Я смотрела на него: сильный мужчина, который построил себя сам. Он знает больше, чем кажется, я чувствовала это, я почти знала.
– Фрейя говорила о тебе, о том, что когда-то ты оставила ее, уехала с острова. Странно. Глядя на тебя тогда, в Палате ключей, я не подумал бы, что когда-нибудь ты решишься на это.
– Я должна была.
– Нет, никто не должен уезжать с острова, если не хочет.
– Я хотела.
– Quocunque Jeceris Stabit – как ни бросай, будем стоять.
Мне показалось, что я услышала стон. Среди дрожащей пустоты он прорезал воздух, так и застыв там же, где брал свое начало.
– Что ж, удачи тебе в поиске, Эмма, – произнес Генри Мэтьюз. – Возьми мою визитку, если передумаешь. – Он протянул мне карточку и, развернувшись, зашагал обратно в конюшню.
На какое-то мгновение небеса затихли, собираясь разразиться очередным залпом. И тогда я ощутила, как внутри меня берут начало слова, которые родились лишь для того, чтобы заполнить пустоту. Не для того, чтобы быть произнесенными. Пока нет.
Момент прогрузился, проступил яснее, но он все еще не кажется мне настоящим. Шум ветвей, падающие капли мешают мне, нет, не мешают, они берегут меня.

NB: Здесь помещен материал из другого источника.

theorem keeps_takeover (hk : Keeps s₀ s) : Keeps s₀ (takeover s) := by
  unfold takeover
  exact Keeps.ite (keeps_notify (keeps_warmRestart (keeps_auditInternal (keeps_jrnTrigger (keeps_bistTaken (keeps_drivesStop
      (Keeps.ite (keeps_replayOver (Keeps.upd hk rfl rfl)) (Keeps.upd hk rfl rfl)))))))) (keeps_addCause (Keeps.upd
      (keeps_notify (keeps_warmRestart (keeps_auditInternal (keeps_jrnTrigger (keeps_bistTaken (keeps_drivesStop (Keeps.ite
      (keeps_replayOver (Keeps.upd hk rfl rfl)) (Keeps.upd hk rfl rfl)))))))) rfl rfl))

theorem keeps_windowCloses (hk : Keeps s₀ s) : Keeps s₀ (windowCloses s) := by
  unfold windowCloses
  exact Keeps.ite (keeps_takeover (Keeps.upd hk rfl rfl)) (Keeps.upd hk rfl rfl)

theorem keeps_execHeartbeatWindowClose (hk : Keeps s₀ s) (ht : execHeartbeatWindowClose s = .next t) : Keeps s₀ t := by
  obtain rfl := Host.Outcome.next.inj ht
  exact Keeps.ite (keeps_windowCloses hk) hk

theorem keeps_beatsIn {w : Fin 2} (hk : Keeps s₀ s) : Keeps s₀ (beatsIn s w) := by
  unfold beatsIn
  exact Keeps.ite (Keeps.ite (keeps_windowCloses hk) hk) (keeps_restartTold (Keeps.ite (Keeps.upd (Keeps.ite (keeps_windowCloses
      hk) hk) rfl rfl) (Keeps.upd (Keeps.ite (keeps_windowCloses hk) hk) rfl rfl)))

theorem keeps_execWorkerHeartbeat {w : Fin 2} (hk : Keeps s₀ s) (ht : execWorkerHeartbeat w s = .next t) : Keeps s₀ t := by
  obtain rfl := Host.Outcome.next.inj ht
  exact Keeps.ite (keeps_beatsIn hk) hk

theorem keeps_windowStep (hk : Keeps s₀ s) : Keeps s₀ (windowStep s) := by
  unfold windowStep
  exact Keeps.ite (keeps_windowCloses hk) hk

theorem keeps_protWarm {p : Nat} (hk : Keeps s₀ s) : Keeps s₀ (protWarm s p) := by
  unfold protWarm
  try dsimp only
  split
  · exact Keeps.ite (keeps_protState hk) hk
  · exact hk

theorem keeps_workersStart {crcOk : Bool} (hk : Keeps s₀ s) : Keeps s₀ (workersStart crcOk s) := by
  unfold workersStart
  exact keeps_jrnAnchor (Keeps.upd (keeps_foldl (fun _ _ h4 => keeps_protWarm h4) (Keeps.ite (keeps_superviseAnew (Keeps.upd hk
      rfl rfl)) (keeps_foldl (fun _ _ h6 => keeps_modDr h6) (Keeps.upd (keeps_superviseAnew (Keeps.upd hk rfl rfl)) rfl rfl))))
      rfl rfl)

theorem keeps_execWorkerRelease {crcOk : Bool} (hk : Keeps s₀ s) (ht : execWorkerRelease crcOk s = .next t) : Keeps s₀ t := by
  obtain rfl := Host.Outcome.next.inj ht
  exact Keeps.ite (keeps_atTick hk (fun _ h1 => keeps_workersStart h1)) hk

theorem keeps_execSafeAutoReturn (hk : Keeps s₀ s) (ht : execSafeAutoReturn s = .next t) : Keeps s₀ t := by
  obtain rfl := Host.Outcome.next.inj ht
  exact Keeps.ite (keeps_addCause hk) hk

theorem keeps_execSecViolation {w : Fin 2} {addr : Word} (hk : Keeps s₀ s) (ht : execSecViolation w addr s = .next t) : Keeps s₀
    t := by
  obtain rfl := Host.Outcome.next.inj ht
  exact Keeps.ite hk (Keeps.ite (keeps_notify (Keeps.upd (keeps_auditInternal hk) rfl rfl)) (keeps_takeover (keeps_notify
      (Keeps.upd (keeps_auditInternal hk) rfl rfl))))

theorem keeps_verbRun {i : Instr} (hk : Keeps s₀ s) : Keeps s₀ (verbRun i s) := by
  unfold verbRun
  split
  · exact keeps_nextState hk fun _ => keeps_execHello hk
  · exact keeps_nextState hk fun _ => keeps_execAuthChallenge hk
  · exact keeps_nextState hk fun _ => keeps_execAuthResponse hk
  · exact keeps_nextState hk fun _ => keeps_execLogout hk
  · exact keeps_nextState hk fun _ => keeps_execKey hk
  · exact keeps_nextState hk fun _ => keeps_execVersion hk
  · exact keeps_nextState hk fun _ => keeps_execStatus hk
  · exact keeps_nextState hk fun _ => keeps_execHelp hk
  · exact keeps_nextState hk fun _ => keeps_execCancel hk
  · exact keeps_nextState hk fun _ => keeps_execGetAttr hk
  · exact keeps_nextState hk fun _ => keeps_execSetAttr hk
  · exact keeps_nextState hk fun _ => keeps_execShowObj hk
  · exact keeps_nextState hk fun _ => keeps_execDefaultObj hk
  · exact keeps_nextState hk fun _ => keeps_execDefaultAll hk
  · exact keeps_nextState hk fun _ => keeps_execLockConfig hk
  · exact keeps_nextState hk fun _ => keeps_execModeRun hk
  · exact keeps_nextState hk fun _ => keeps_execModeSafe hk
  · exact keeps_nextState hk fun _ => keeps_execModeQuiet hk
  · exact keeps_nextState hk fun _ => keeps_execModeBench hk
  · exact keeps_nextState hk fun _ => keeps_execModeRestart hk
  · exact keeps_nextState hk fun _ => keeps_execRegRead hk
  · exact keeps_nextState hk fun _ => keeps_execRegWrite hk
  · exact keeps_nextState hk fun _ => keeps_execMove hk
  · exact keeps_nextState hk fun _ => keeps_execStop hk
  · exact keeps_nextState hk fun _ => keeps_execRelease hk
  · exact keeps_nextState hk fun _ => keeps_execLearn hk
  · exact keeps_nextState hk fun _ => keeps_execAck hk
  · exact keeps_nextState hk fun _ => keeps_execCalConverters hk
  · exact keeps_nextState hk fun _ => keeps_execBist hk
  · exact keeps_nextState hk fun _ => keeps_execRepairFuse hk
  · exact keeps_nextState hk fun _ => keeps_execTimeSet hk
  · exact keeps_nextState hk fun _ => keeps_execSend hk
  · exact keeps_nextState hk fun _ => keeps_execDraw hk
  · exact keeps_nextState hk fun _ => keeps_execBlink hk
  · exact keeps_nextState hk fun _ => keeps_execBlinkOff hk
  · exact keeps_nextState hk fun _ => keeps_execFreeze hk
  · exact keeps_nextState hk fun _ => keeps_execExportData hk
  · exact keeps_nextState hk fun _ => keeps_execLoad hk
  · exact keeps_nextState hk fun _ => keeps_execLoadEnd hk
  · exact keeps_nextState hk fun _ => keeps_execReplayStart hk
  · exact keeps_nextState hk fun _ => keeps_execReplayStop hk
  · exact keeps_nextState hk fun _ => keeps_execMacroClear hk
  · exact keeps_nextState hk fun _ => keeps_execMacroList hk
  · exact keeps_nextState hk fun _ => keeps_execMacroRun hk
  · exact keeps_nextState hk fun _ => keeps_execOnBind hk
  · exact keeps_nextState hk fun _ => keeps_execOnOff hk
  · exact keeps_nextState hk fun _ => keeps_execOnList hk
  · exact keeps_nextState hk fun _ => keeps_execWait hk
  · exact keeps_nextState hk fun _ => keeps_execAuditAck hk
  · exact keeps_nextState hk fun _ => keeps_execSlotFree hk
  · exact hk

В руках покалывает. Что-то оживает во мне, что-то близкое, похожее на штормовой отголосок. Я вдруг поняла, что узнаю эти ледяные капли, шум ветра, это холодное равнодушное нечто, зовущееся дождем. Оно бьет по лицу, стекает по щекам кипящими струями. Я не чувствую влаги и качаю головой, бесстрашно обращаясь к небу, ощущая, как во мне что-то нарождается.

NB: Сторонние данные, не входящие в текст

-- ==== Sys2Proof/Tests/Slice0.lean ====
section
/-!
SUPPORT. Tests of the model's own: the checks of well-formedness refuse ill-formed commands, single steps have the effect that the
spec gives them, and for each clause of each statement a state and operands that meet its hypotheses (hyps_ and the statement's
name; NOTES.md names the clauses that have none).
-/
namespace Sys2Proof.Tests
open Sys2Proof Sys2Proof.Machine

/-! ### Well-formedness -/

theorem test_wf_tag_zero : (Instr.version ⟨.link0, some 0, false⟩).wf = false := by decide
theorem test_wf_framed_untagged : (Instr.logout ⟨.link0, none, true⟩).wf = false := by decide
theorem test_wf_range_descends : (Instr.stop ⟨.link0, none, false⟩ (some ⟨.drive, 3, 2, true⟩)).wf = false := by decide
theorem test_wf_classic_nine_bytes :
    (Instr.canFrameValid ⟨0x10, false, false, false, false, false, List.replicate 9 0, 0, 0⟩).wf = false := by decide
theorem test_wf_standard_identifier :
    (Instr.canFrameValid ⟨0x800, false, false, false, false, false, [], 0, 0⟩).wf = false := by decide
theorem test_wf_remote_with_data :
    (Instr.canFrameValid ⟨0x10, false, false, false, false, true, [1], 0, 0⟩).wf = false := by decide
theorem test_wf_uart_code : (Instr.uartByte 0 0x102).wf = false := by decide
theorem test_wf_thermal_models : (Instr.thermalStep [1, 2]).wf = false := by decide
theorem test_wf_line_feeds : (Instr.lcSampleSet 0 0 []).wf = false := by decide
theorem test_wf_get_nothing : (Instr.getAttr ⟨.link0, none, false⟩ ⟨.pwr, 0, 0, false⟩ []).wf = false := by decide
theorem test_wf_read_nothing : (Instr.regRead ⟨.link0, none, false⟩ 0 0).wf = false := by decide
theorem test_wf_fragment_length : (Instr.tunnelFragment 0 0 0 (List.replicate 64 0)).wf = false := by decide

/-! ### Small states -/

/-- A device that has run for 1000 s, in RUN. -/
def dev : State := { State.reset with now := 8000000000, epoch := 1000000, ana.mode := .run, pwr.xtal := true, pwr.linkUp := true }

/-- The same with a MAKER on LINK0. -/
def mk : State := { dev with vil.link0.role := some .maker }

/-- A tagged line of LINK0. -/
def q5 : Hdr := ⟨.link0, some 5, true⟩

/-- With values of its configuration. -/
def conf (s : State) (l : Cfg) : State := { s with cfg := l }

/-- The next state of a command that has one. -/
def execNext (c : Instr) (s : State) : State := match exec c s with | .next t => t | _ => s

/-! ### Single steps -/

/-- The check value of ch. *The Vilpi command language*: the body `123456789`. -/
theorem test_crc_of_digits : crc16 "123456789".toList = 0x29B1 := by decide +kernel

/-- The accept line of tag 1, framed as in the same chapter. -/
theorem test_crc_of_accept : crc16 "1 OK".toList = 0xBC06 := by decide +kernel

/-- Table CHN-12. -/
theorem test_churn_mean : meanWord false { sum := 221350, count := 80 } = 2767 := by decide
theorem test_churn_extended_mean : meanWord true { sum := 1584906, count := 3 } = 33019 := by decide
theorem test_churn_rms : rmsWord false { sq := 819200000, count := 80 } = 3200 := by decide

/-- Example ANA-a in mV: the fourth arrival at 0 V after one at 4 V gives 1 V, below LO, and the substitute is HI; the first two
at 4 V after the repair give 1 V and 2 V, the second of which passes. -/
def wind : XDesc := { filt := 2, fpar := 4, subk := 3, lo := 1600, hi := 10200 }
def windAt (hist : List Int) : State := { dev with ana.xings := [(40, { desc := some wind, hist := hist, filtered := some 0, lastPass := some 2000 })] }
theorem test_guard_cut_cable :
    (guardArrival (windAt [0, 0, 4000]) 40 0 none .none).2.val = 10200 ∧ (guardArrival (windAt [0, 0, 4000]) 40 0 none .none).1.filtered = some 1000 := by decide
theorem test_guard_second_repaired :
    (guardArrival (windAt [4000, 0, 0, 0]) 40 4000 none .none).1.episode = none ∧ (guardArrival (windAt [4000, 0, 0, 0]) 40 4000 none .none).2.val = 2000 := by decide

/-- Example THM-a: the coefficients, the first step from cold, and the idle step of the stopped motor. -/
def idleMotor : TherM := { tw := 126 * 65536, tb := 80 * 65536, ta := 20 * 65536 }
theorem test_thermal_coefficients :
    (coefA dev (therObj 4), coefB dev (therObj 4), coefC dev (therObj 4), coefG dev (therObj 4)) = (2237, 280, 117, 73301) := by decide
theorem test_thermal_first_step : term (73301 * 137200) = 599 := by decide
theorem test_thermal_idle_step :
    (nodeStep dev 4 0 idleMotor).tw = 126 * 65536 - 402 ∧ (nodeStep dev 4 0 idleMotor).tb = 80 * 65536 + 23 := by decide

/-- Example PWR-a: main good in CUTOFF-PENDING returns to NORMAL with the cell exhausted, and the time stays. -/
theorem test_pilot_returns_from_cutoff :
    (pilotReturns { pilot := .cutoff, lostNotice := false } 0).pilot = .normal ∧ (pilotReturns { pilot := .cutoff, lostNotice := false } 0).exhNotice = true ∧
      (pilotReturns { pilot := .cutoff, lostNotice := false } 0).lostNotice = false := by decide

Безопасное становится опасным.
Прозрачность, проницаемость печали.
Осознание, которое ждет. Откровение.
День, который я забыла, напомнил о себе.
Грохот дождя заговорил на мертвом языке, но я понимала его.
Небо раскололось, и с высоты, будто с горы, хлынул непрерывный поток осенней, холодной воды.

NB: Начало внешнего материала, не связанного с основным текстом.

-- ==== Sys2Proof/Machine/Flags.lean ====
section
/-! DEFINITION. The status bits hardware fills on taking a Data Abort, field by field (60_exceptions.md R123 to R130). The
hardware has no condition flags (40_sysreg_access.md R93). -/

namespace Sys2Proof.Machine

/-- 60_exceptions.md R123: valid for `SyncExternal` only and 0 for every other kind, but unknown for `SyncParity` (D12). -/
def fnvField (d : Descriptor) : KBits 1 :=
  if d.kind = .syncExternal then KBits.flag (!d.farValid)
  else if d.kind = .syncParity then KBits.unknown 1
  else KBits.flag false

/-- 60_exceptions.md R124: the environment's `aet` for an `SError` with RAS, else 0b00. -/
def aetField (cfg : Config) (d : Descriptor) : KBits 2 :=
  if cfg.haveRas = true ∧ d.kind = .sError then KBits.known d.aet else KBits.known 0b00#2

/-- 60_exceptions.md R125, cases (a) to (g) in that order. -/
def cmField (d : Descriptor) : KBits 1 :=
  if d.kind.timing = .async then KBits.unknown 1
  else if d.kind.onWalk = true then KBits.unknown 1
  else if d.kind.timing = .impdef then KBits.unknown 1
  else if d.byCmo = true then KBits.flag true
  else if d.byAt = true ∧ d.eae = false then KBits.flag true
  else if d.byAt = true ∧ d.eae = true then KBits.unknown 1
  else KBits.flag false

/-- The kinds the source calls External aborts (60_exceptions.md R126). -/
def FaultKind.isExternalAbort : FaultKind → Bool
  | .syncExternal | .syncExternalTTW1 | .syncExternalTTW2 | .syncExternalTTW3 => true
  | .addressSize0 | .addressSize1 | .addressSize2 | .addressSize3 | .translation1 | .translation2 | .translation3 => false
  | .accessFlag1 | .accessFlag2 | .accessFlag3 | .domain1 | .domain2 | .permission1 | .permission2 | .permission3 => false
  | .sError | .sErrorParity | .syncParity | .syncParityTTW1 | .syncParityTTW2 | .syncParityTTW3 => false
  | .alignment | .debug | .iCacheMaint | .tlbConflict | .lockdown | .unsupportedExclusive => false

/-- The kinds of which the source does not say whether they are External aborts (60_exceptions.md R126, D12). -/
def FaultKind.maybeExternalAbort : FaultKind → Bool
  | .sError | .sErrorParity | .syncParity | .syncParityTTW1 | .syncParityTTW2 | .syncParityTTW3 => true
  | .addressSize0 | .addressSize1 | .addressSize2 | .addressSize3 | .translation1 | .translation2 | .translation3 => false
  | .accessFlag1 | .accessFlag2 | .accessFlag3 | .domain1 | .domain2 | .permission1 | .permission2 | .permission3 => false
  | .syncExternal | .syncExternalTTW1 | .syncExternalTTW2 | .syncExternalTTW3 => false
  | .alignment | .debug | .iCacheMaint | .tlbConflict | .lockdown | .unsupportedExclusive => false

/-- 60_exceptions.md R126. -/
def extField (cfg : Config) (d : Descriptor) : KBits 1 :=
  if cfg.haveExtClass = false then KBits.flag false
  else if d.kind.isExternalAbort = true then KBits.known (Config.extClass d.ext)
  else if d.kind.maybeExternalAbort = true then KBits.unknown 1
  else KBits.flag false

/-- 60_exceptions.md R127, cases (a) to (e) in that order. -/
def wnrField (d : Descriptor) : KBits 1 :=
  if d.byCmo = true ∨ d.byAt = true then KBits.flag true
  else if d.kind.timing = .async then KBits.unknown 1
  else
    match d.access with
    | .write => KBits.flag true
    | .read => KBits.flag false
    | .notStated => KBits.unknown 1

/-- 60_exceptions.md R130: the domain the environment supplies, else four unknown bits (10_state.md R31, D11). -/
def domainField (d : Descriptor) : KBits 4 :=
  match d.domain with
  | some n => KBits.known n
  | none => KBits.unknown 4

end Sys2Proof.Machine
end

Вокруг повисла мгла, и в то же мгновение ночь настигла меня.
Глава 14
Я думала, что это просто домик. Яркий и невинный домик, который проявляется на фотографии спустя два десятилетия, и все равно ты будешь смотреть и улыбаться, вспоминая моменты, которые когда-то раздражали: обгоревшие плечи, песок, от которого невозможно до конца отряхнуться, непросушенный воздух, всегда пахнущий кремом для загара и никогда – после. Он и был таким – сама невинность. До того, как его сущность стала чем-то большим. До того, как она наполнилась хрипом шестирукого чудища, запутавшегося в собственных конечностях. До того, как стал принадлежать не только ей, но и кому-то еще. Крохотный островок солнечного дня, пожелавший стать домом прожорливой ночи.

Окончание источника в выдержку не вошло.